→ **DIRECTIONS**: Each entry in the listing below should be returned precisely as it is.

→ **DATA SHOWN**:
-- ==== Sys2Proof/Safety.lean ====
section
/-! DEFINITION. The terms claims use: the invariants of 10_state.md (R30, R37, R38), the check order of
60_exceptions.md R201 as one function, the observable outcome of a run (70_reset_and_hazards.md R244),
and the bit-serial register update in the bit order of 20_memory.md R55. -/

namespace Sys2Proof.Machine

/-! ## Invariants -/

/-- Engine invariant (R37): while TABLE_VALID = 1, 1 <= W <= 32 and every entry is the one of the current
POLY, WIDTH and CTRL. -/
def State.EngineInv (s : State) : Prop :=
  ∀ t, s.table = some t → (1 ≤ s.W ∧ s.W ≤ 32) ∧
    ∀ i : Byte, t.entryAt i = entry (polyx s.poly s.W s.refin) s.refin i

/-- Context invariant (R38), and no context at or above N_CTX is live (R30: those STATUS bits read 0). -/
def State.ContextInv (s : State) : Prop :=
  ∀ c d, s.ctx c = some d →
    s.tableValid = true ∧ c.toNat < s.params.nCtx ∧ (d.poison = true → s.params.validate = .active)

/-- "0 when ERR = 0" (R30), and a recorded error has a code other than NONE (R200). -/
def State.ErrorInv (s : State) : Prop := s.err = false ↔ s.errCode = .none

/-- The state keeps all three. -/
structure State.Inv (s : State) : Prop where
  engine : s.EngineInv
  contexts : s.ContextInv
  error : s.ErrorInv

/-! ## The check order of a CMD write (R201) -/

/-- The command uses the CTX field (R77). -/
def usesCtx (i : Instr) : Option CtxNum :=
  match i with
  | .nop => none
  | .build => none
  | .dinit c => some c
  | .dinitc c => some c
  | .upd c _ => some c
  | .updn c _ => some c
  | .updv c => some c
  | .fin c => some c
  | .rdtbl _ => none
  | .rdreg c => some c
  | .ldreg c => some c

/-- The command needs a live digest: UPD, UPDN, UPDV, FIN, RDREG (R201 step 6). -/
def needsLive (i : Instr) : Bool :=
  match i with
  | .nop => false
  | .build => false
  | .dinit _ => false
  | .dinitc _ => false
  | .upd _ _ => true
  | .updn _ _ => true
  | .updv _ => true
  | .fin _ => true
  | .rdtbl _ => false
  | .rdreg _ => true
  | .ldreg _ => false

/-- Steps 2 to 6 of R201 for a decoded command: its error, none when it executes. -/
def commandError (i : Instr) (s : State) : Option ErrCode :=
  if i = .nop then none
  else if i = .build then (if 1 ≤ s.W ∧ s.W ≤ 32 then none else some .badWidth)
  else if s.tableValid = false then some .noEngine
  else match usesCtx i with
    | none => none
    | some c =>
      if s.params.nCtx ≤ c.toNat then some .badCtx
      else if needsLive i && !s.live c then some .notLive
      else none

/-- R201 whole: `check(v)` for a word written to CMD. -/
def wordError (v : Word) (s : State) : Option ErrCode :=
  match decode v with
  | .error _ => some .illegalCmd
  | .ok i => commandError i s

/-! ## Runs (R244) -/

/-- "A run ends when the sequence is exhausted." -/
def State.runEnded (s : State) : Bool := s.pending.isEmpty

/-- The values returned by the run's reads, oldest first. -/
def State.readValues (s : State) : List Word :=
  s.trace.filterMap fun r =>
    match r with
    | .data v => some v
    | .ack => none
    | .busError => none

/-- The number of bus errors of the run. -/
def State.busErrors (s : State) : Nat := (s.trace.filter (· == .busError)).length

/-- "A run ends in a bad state when any access got a bus error, or when STATUS.ERR = 1 at the end and
the program did not expect a command error" (R244). -/
def State.endsBad (s : State) (expectsError : Bool) : Bool :=
  decide (0 < s.busErrors) || (s.err && !expectsError)

/-! ## Bit order (R55) -/

/-- The bits of a byte in the order they are processed: bit 0 first when REFIN is true, bit 7 first when
it is false (R55). -/
def processingOrder (refin : Bool) : List Nat :=
  if refin then [0, 1, 2, 3, 4, 5, 6, 7] else [7, 6, 5, 4, 3, 2, 1, 0]

/-- One input bit x into the register r, the shift/XOR step of R101 with the bit joined to the one the
shift drops. -/
def bitStep (P : Word) (refin : Bool) (r : Word) (x : Bool) : Word :=
  if refin then (r >>> 1) ^^^ (if r.getLsbD 0 != x then P else 0)
  else (r <<< 1) ^^^ (if r.getLsbD 31 != x then P else 0)

/-- One byte, bit by bit. -/
def bitSerial (P : Word) (refin : Bool) (r : Word) (b : Byte) : Word :=
  (processingOrder refin).foldl (fun r k => bitStep P refin r (b.getLsbD k)) r

/-- The alignment of an internalized register or table entry (R33, R120): bits S-1 to 0 are zero when
REFIN is 0; bits 31 to W are zero when REFIN is 1. -/
def aligned (W : Nat) (refin : Bool) (r : Word) : Prop :=
  ∀ k, (if refin then W ≤ k else k < 32 - W) → r.getLsbD k = false

/-- rev8(i) (R106). -/
def rev8 (i : Byte) : Byte := i.reverse

end Sys2Proof.Machine
end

→ **WRITTEN SOLUTION**:
-- ==== Sys2Proof/Safety.lean ====
section
/-! DEFINITION. The terms claims use: the invariants of 10_state.md (R30, R37, R38), the check order of
60_exceptions.md R201 as one function, the observable outcome of a run (70_reset_and_hazards.md R244),
and the bit-serial register update in the bit order of 20_memory.md R55. -/

namespace Sys2Proof.Machine

/-! ## Invariants -/

/-- Engine invariant (R37): while TABLE_VALID = 1, 1 <= W <= 32 and every entry is the one of the current
POLY, WIDTH and CTRL. -/
def State.EngineInv (s : State) : Prop :=
  ∀ t, s.table = some t → (1 ≤ s.W ∧ s.W ≤ 32) ∧
    ∀ i : Byte, t.entryAt i = entry (polyx s.poly s.W s.refin) s.refin i

/-- Context invariant (R38), and no context at or above N_CTX is live (R30: those STATUS bits read 0). -/
def State.ContextInv (s : State) : Prop :=
  ∀ c d, s.ctx c = some d →
    s.tableValid = true ∧ c.toNat < s.params.nCtx ∧ (d.poison = true → s.params.validate = .active)

/-- "0 when ERR = 0" (R30), and a recorded error has a code other than NONE (R200). -/
def State.ErrorInv (s : State) : Prop := s.err = false ↔ s.errCode = .none

/-- The state keeps all three. -/
structure State.Inv (s : State) : Prop where
  engine : s.EngineInv
  contexts : s.ContextInv
  error : s.ErrorInv

/-! ## The check order of a CMD write (R201) -/

/-- The command uses the CTX field (R77). -/
def usesCtx (i : Instr) : Option CtxNum :=
  match i with
  | .nop => none
  | .build => none
  | .dinit c => some c
  | .dinitc c => some c
  | .upd c _ => some c
  | .updn c _ => some c
  | .updv c => some c
  | .fin c => some c
  | .rdtbl _ => none
  | .rdreg c => some c
  | .ldreg c => some c

/-- The command needs a live digest: UPD, UPDN, UPDV, FIN, RDREG (R201 step 6). -/
def needsLive (i : Instr) : Bool :=
  match i with
  | .nop => false
  | .build => false
  | .dinit _ => false
  | .dinitc _ => false
  | .upd _ _ => true
  | .updn _ _ => true
  | .updv _ => true
  | .fin _ => true
  | .rdtbl _ => false
  | .rdreg _ => true
  | .ldreg _ => false

/-- Steps 2 to 6 of R201 for a decoded command: its error, none when it executes. -/
def commandError (i : Instr) (s : State) : Option ErrCode :=
  if i = .nop then none
  else if i = .build then (if 1 ≤ s.W ∧ s.W ≤ 32 then none else some .badWidth)
  else if s.tableValid = false then some .noEngine
  else match usesCtx i with
    | none => none
    | some c =>
      if s.params.nCtx ≤ c.toNat then some .badCtx
      else if needsLive i && !s.live c then some .notLive
      else none

/-- R201 whole: `check(v)` for a word written to CMD. -/
def wordError (v : Word) (s : State) : Option ErrCode :=
  match decode v with
  | .error _ => some .illegalCmd
  | .ok i => commandError i s

/-! ## Runs (R244) -/

/-- "A run ends when the sequence is exhausted." -/
def State.runEnded (s : State) : Bool := s.pending.isEmpty

/-- The values returned by the run's reads, oldest first. -/
def State.readValues (s : State) : List Word :=
  s.trace.filterMap fun r =>
    match r with
    | .data v => some v
    | .ack => none
    | .busError => none

/-- The number of bus errors of the run. -/
def State.busErrors (s : State) : Nat := (s.trace.filter (· == .busError)).length

/-- "A run ends in a bad state when any access got a bus error, or when STATUS.ERR = 1 at the end and
the program did not expect a command error" (R244). -/
def State.endsBad (s : State) (expectsError : Bool) : Bool :=
  decide (0 < s.busErrors) || (s.err && !expectsError)

/-! ## Bit order (R55) -/

/-- The bits of a byte in the order they are processed: bit 0 first when REFIN is true, bit 7 first when
it is false (R55). -/
def processingOrder (refin : Bool) : List Nat :=
  if refin then [0, 1, 2, 3, 4, 5, 6, 7] else [7, 6, 5, 4, 3, 2, 1, 0]

/-- One input bit x into the register r, the shift/XOR step of R101 with the bit joined to the one the
shift drops. -/
def bitStep (P : Word) (refin : Bool) (r : Word) (x : Bool) : Word :=
  if refin then (r >>> 1) ^^^ (if r.getLsbD 0 != x then P else 0)
  else (r <<< 1) ^^^ (if r.getLsbD 31 != x then P else 0)

/-- One byte, bit by bit. -/
def bitSerial (P : Word) (refin : Bool) (r : Word) (b : Byte) : Word :=
  (processingOrder refin).foldl (fun r k => bitStep P refin r (b.getLsbD k)) r

/-- The alignment of an internalized register or table entry (R33, R120): bits S-1 to 0 are zero when
REFIN is 0; bits 31 to W are zero when REFIN is 1. -/
def aligned (W : Nat) (refin : Bool) (r : Word) : Prop :=
  ∀ k, (if refin then W ≤ k else k < 32 - W) → r.getLsbD k = false

/-- rev8(i) (R106). -/
def rev8 (i : Byte) : Byte := i.reverse

end Sys2Proof.Machine
end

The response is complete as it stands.